Em todo caso esse não era o futuro que Julia desejava. Ela não queria que o pai tivesse se matado, que a mãe estivesse deprimida, que as pessoas fingissem se importar com ela, e principalmente, não queria ser portadora de um “transtorno mental”. Mas a vida é repleta de possibilidades, e mesmo que sejamos nuvens no céu voando livremente entre as correntes de ar, existem coisas nesse fluxo que não controlamos, que nos pegam desprevenidos e que fazem nos sentir como uma gota d’água fluindo em um grande rio, sem nunca mudar de direção, sem nunca conhecer lugares diferentes, ter emoções diferentes.
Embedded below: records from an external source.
-- ==== Sys2Proof/Tests/Slice0.lean ====
section
/-!
SUPPORT. The model's own tests: what a few commands do on small states, ill-formed commands refused, and for every
statement with hypotheses a state that meets them.
-/
namespace Sys2Proof.Machine

set_option Elab.async false

/-- A command of function `f` on ring 1. -/
def call (ws : List Word) (f : Fin 65 := 0) : Call := ⟨f, 1, 0, 0, 0, true, ws, false⟩

/-- A state whose engine has dispatched one packet. -/
def wit (o : Op) (ws : List Word) (f : Fin 65) (setup : Chip → Chip) : State :=
  { chip := setup { ({} : Chip) with ce := { pkts := [⟨o.code, call ws f, none, .dispatched⟩] } } }

/-- An allocation of F0: entry 1, tag 3, 1 MiB of class `cls`. -/
def sampleEntry (cls : Nat := 0) (mig kind order pin : Nat := 0) : MapEntry :=
  { idx := 1, valid := true, world := false, order := order, cls := cls, func := 0, mig := mig, kind := kind, mirror := false,
    wdrawn := false, tag := 3, pin := pin, pattern := 0, latency := false, chanset := 65535, bgrp := 0, charge := 0, pbase := 0,
    size := 16, tchanset := 0, torder := 0, tbgrp := 0, tpbase := 0, act := 0, migs := 0, held := false, lost := 0,
    freeing := false }

/-- The blocks with that allocation. -/
def withEntry (x : Chip) (e : MapEntry := sampleEntry) : Chip := { x with hb := { x.hb with map := [e] } }

/-- A layer of function 3 on unit 5. -/
def sampleLayer : Layer := ⟨5, 3, 0, [], false, false⟩

/-- A firmware image with an empty stage 1 and the main part "main", signed with the private key 2, written by hand outside the
model. -/
def goodImage : List Nat := [1, 0, 81, 70, 7, 0, 0, 0, 1, 0, 0, 0, 0, 0, 0, 0, 0, 0, 0, 0, 4, 0, 0, 0, 0, 0, 0, 0, 0,
  0, 0, 0, 227, 176, 196, 66, 152, 252, 28, 20, 154, 251, 244, 200, 153, 111, 185, 36, 39, 174, 65, 228, 100, 155, 147,
  76, 164, 149, 153, 27, 120, 82, 184, 85, 13, 110, 64, 121, 227, 103, 3, 235, 211, 124, 0, 114, 47, 88, 145, 210, 139,
  14, 40, 17, 220, 17, 75, 18, 146, 21, 18, 58, 220, 206, 54, 5, 124, 242, 123, 24, 141, 3, 79, 126, 138, 82, 56, 3, 4,
  181, 26, 195, 192, 137, 105, 226, 119, 242, 27, 53, 166, 11, 72, 252, 71, 102, 153, 120, 7, 119, 85, 16, 219, 142,
  208, 64, 41, 61, 154, 198, 159, 116, 48, 219, 186, 125, 173, 230, 60, 233, 130, 41, 158, 4, 183, 157, 34, 120, 115,
  209, 107, 23, 209, 242, 225, 44, 66, 71, 248, 188, 230, 229, 99, 164, 64, 242, 119, 3, 125, 129, 45, 235, 51, 160,
  244, 161, 57, 69, 216, 152, 194, 150, 214, 244, 5, 113, 230, 66, 23, 20, 71, 13, 65, 56, 223, 76, 83, 33, 149, 86,
  71, 119, 235, 97, 104, 47, 193, 87, 100, 18, 220, 113, 72, 81, 0, 0, 0, 0, 0, 0, 0, 0, 0, 0, 0, 0, 0, 0, 0, 0, 0, 0,
  0, 0, 0, 0, 0, 0, 0, 0, 0, 0, 0, 0, 0, 0, 109, 97, 105, 110]

/-- The hash of its key. -/
def goodKeyHash : List Nat := [208, 122, 235, 19, 72, 64, 177, 82, 66, 225, 45, 74, 6, 206, 58, 180, 147, 203, 208, 32,
  235, 195, 189, 90, 174, 205, 130, 47, 81, 224, 195, 216]

/-- The blocks with that hash in key slot 0, in force, and the image in the slot that is not active. -/
def imageChip (x : Chip) : Chip :=
  let y := x.set RB_FW_KEY 0
  { y with nv := { y.nv with hashes := [(0, goodKeyHash)], slots := [[], goodImage] } }

/-- The signature of the image verifies: hashes and signature were computed outside the model. -/
theorem test_image_signature :
    ecdsaOk ((goodImage.drop 0x60).take 64) ((goodImage.drop 0xA0).take 64) (goodImage.take 0xA0) = true := by
  decide +kernel

/-- The image is valid wherever that key hash is in force and the floor is 0. -/
theorem image_valid (x : Chip) (hk : x.keyHash = goodKeyHash) (hf : x.get RB_FW_FLOOR = 0) : x.imgWrong goodImage = 0 := by
  have h1 : (goodImage = []) = False := by decide +kernel
  have h2 : imgHeader goodImage = true := by decide +kernel
  have h3 : imgHashes goodImage = true := by decide +kernel
  have h4 : sha256 ((goodImage.drop 0x60).take 64) = goodKeyHash := by decide +kernel
  have h5 : ¬ fieldLe goodImage 8 1 < 0 := by decide +kernel
  simp only [Chip.imgWrong, Chip.imgKey, h1, h2, h3, h4, hk, hf, h5, test_image_signature, decide_true, Bool.and_self,
    Bool.not_true, if_false, Bool.false_eq_true]


/-- The blocks with Bowline up and credit in hand for every class. -/
def blUp (x : Chip) : Chip :=
  let y := x.set BL_STAT_LINK lkUp
  { y with bl := { y.bl with rxCredit := [(0, 99), (1, 99), (2, 99), (3, 99), (4, 99), (5, 99), (6, 99)] } }

/-- A signed content record of one pixel for key slot 3, sequence 5, written by hand outside the model: its key was chosen
for its signature. -/
def goodRecord : List Nat := [1, 0, 67, 80, 3, 1, 1, 0, 5, 0, 0, 0, 0, 0, 0, 0, 1, 0, 1, 0, 0, 1, 0, 0, 0, 1, 0, 0, 0,
  0, 0, 0, 0, 0, 0, 0, 1, 0, 1, 0, 2, 0, 0, 0, 0, 0, 0, 0, 0, 0, 0, 0, 0, 0, 0, 0, 0, 0, 0, 0, 0, 0, 0, 0, 0, 0, 0, 0,
  0, 0, 0, 0, 0, 0, 0, 0, 0, 0, 0, 0, 0, 0, 0, 0, 0, 0, 0, 0, 0, 0, 0, 0, 0, 0, 0, 0, 0, 0, 0, 0, 0, 0, 0, 0, 0, 0, 0,
  0, 0, 0, 0, 0, 0, 0, 0, 0, 0, 0, 0, 0, 0, 0, 0, 0, 0, 0, 0, 0, 0, 0, 0, 0, 0, 0, 0, 0, 0, 0, 0, 0, 0, 0, 0, 0, 0, 0,
  0, 0, 0, 0, 0, 0, 0, 0, 0, 0, 0, 0, 0, 0, 0, 0, 0, 0, 0, 0, 0, 0, 0, 0, 0, 0, 0, 0, 0, 0, 0, 0, 0, 0, 0, 0, 0, 0, 0,
  0, 0, 0, 0, 0, 0, 0, 0, 0, 0, 0, 0, 0, 0, 0, 0, 0, 0, 0, 0, 0, 0, 0, 0, 0, 0, 0, 0, 0, 0, 0, 0, 0, 0, 0, 0, 0, 0, 0,
  0, 0, 0, 0, 0, 0, 0, 0, 0, 0, 0, 0, 0, 0, 0, 0, 0, 0, 0, 0, 0, 0, 0, 0, 0, 0, 0, 0, 0, 0, 0, 0, 0, 0, 0, 0, 0, 0, 0,
  0, 0, 0, 0, 0, 0, 0, 0, 0, 0, 0, 0, 0, 0, 0, 0, 0, 0, 0, 0, 0, 0, 0, 0, 0, 0, 0, 0, 0, 0, 0, 0, 0, 0, 0, 0, 0, 0, 0,
  0, 0, 0, 0, 0, 0, 0, 0, 0, 0, 0, 0, 0, 0, 0, 0, 0, 0, 0, 0, 0, 0, 0, 0, 0, 0, 0, 0, 0, 0, 0, 0, 0, 0, 0, 0, 0, 0, 0,
  0, 0, 0, 0, 0, 0, 0, 0, 0, 0, 0, 0, 0, 0, 0, 0, 0, 0, 0, 0, 0, 0, 0, 0, 0, 0, 0, 0, 0, 0, 0, 0, 0, 0, 0, 0, 0, 0, 0,
  0, 0, 0, 0, 60, 197, 89, 238, 191, 6, 71, 208, 199, 132, 31, 19, 53, 213, 227, 180, 62, 46, 43, 84, 77, 42, 161, 74,
  208, 145, 155, 192, 151, 71, 82, 44, 60, 197, 89, 238, 191, 6, 71, 208, 199, 132, 31, 19, 53, 213, 227, 180, 62, 46,
  43, 84, 77, 42, 161, 74, 208, 145, 155, 192, 151, 71, 82, 44]
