-- ==== Sys2Proof/Machine/Tables.lean ====
section
/-! DEFINITION. The fixed values and the default parameters of spec/00_scope.md R7: the quad sorting network of spec/42_scanline_rasterizer.md
R111, the quad edge table of R122, EXACT, WRAP, MAX_POLYS = 2048. -/

namespace Sys2Proof

/-! ## Fixed values of R7 (R8: each literal of the source is normative) -/

/-- LC_SLOTS, as CFG reads it (R22); the line cache's type has the same number of slots. -/
def lcSlots : Nat := 48

/-- SCREEN_H, as CFG reads it (R22). -/
def screenHeight : Nat := 192

/-- Z_SENTINEL = 2^31 - 1 (R36). -/
def zSentinel : Word := 0x7FFFFFFF

/-- A cleared pixel (R38, R107). -/
def clearPixel : Half := 0x0000

/-- NORM_X_SCALE (R87). -/
def normXScale : Int := 128

/-- NORM_X_OFFSET (R87). -/
def normXOffset : Int := 128

/-- NORM_Y_SCALE (R88). -/
def normYScale : Int := 96

/-- NORM_Y_OFFSET (R88). -/
def normYOffset : Int := 96

/-- The magnitude from which NORM_OVERFLOW = ANY leaves a coordinate open (R91). -/
def normAnyBound : Nat := 2 ^ 23

/-! ## Default parameters -/

/-- QUAD_SORT_NET's default (R111): (1,2),(1,3),(1,4),(2,3),(2,4),(3,4), positions counted from 0 here. -/
def defaultQuadSortNet : Vector (Fin 4 × Fin 4) 6 :=
  #v[(0, 1), (0, 2), (0, 3), (1, 2), (1, 3), (2, 3)]

/-- QUAD_EDGE_TABLE's default (R122), rows in the table's order; position 0 is v1. -/
def defaultQuadEdgeTable : Vector QuadEdges 12 :=
  #v[⟨0, 3, 0, 1⟩, ⟨0, 3, 1, 2⟩, ⟨0, 3, 2, 3⟩,
     ⟨0, 1, 0, 3⟩, ⟨1, 2, 0, 3⟩, ⟨2, 3, 0, 3⟩,
     ⟨0, 2, 0, 1⟩, ⟨0, 2, 1, 3⟩, ⟨2, 3, 1, 3⟩,
     ⟨0, 1, 0, 2⟩, ⟨1, 3, 0, 2⟩, ⟨1, 3, 2, 3⟩]

/-- Every parameter at its default (R7). DESIGN CHOICE for the window base, which R44 leaves to the platform: 0 (log entry 3). -/
def Params.default : Params where
  interpArith := .exact
  normOverflow := .wrap
  quadSortNet := defaultQuadSortNet
  quadEdgeTable := defaultQuadEdgeTable
  maxPolys := 2048
  windowBase := 0

end Sys2Proof
end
Mas mesmo uma gota d’água entre bilhões de outras pode moldar seu destino, evaporar, ir para as nuvens, tornar-se um só com elas, voar mais alto do que qualquer um já voou, e quem sabe um dia chover no lugar mais lindo já visto, quem sabe.

Após ser sedada, Julia não se lembrara mais de nada, seu corpo estava pesado como uma rocha, perdeu a noção do tempo, perdeu os sentidos, sequer pensava, sua mente era um enorme branco vazio contrastando com a respiração lenta e com o coração que trabalhava sem pressa de bater. Por algum tempo seu cérebro pareceu estar desligado, os neurônios pareceram hibernar, tudo que via em mente era o enorme vazio tomar conta de tudo, não sabia se isso era bom ou ruim, mas em ponto ela havia de concordar, estava segura ali.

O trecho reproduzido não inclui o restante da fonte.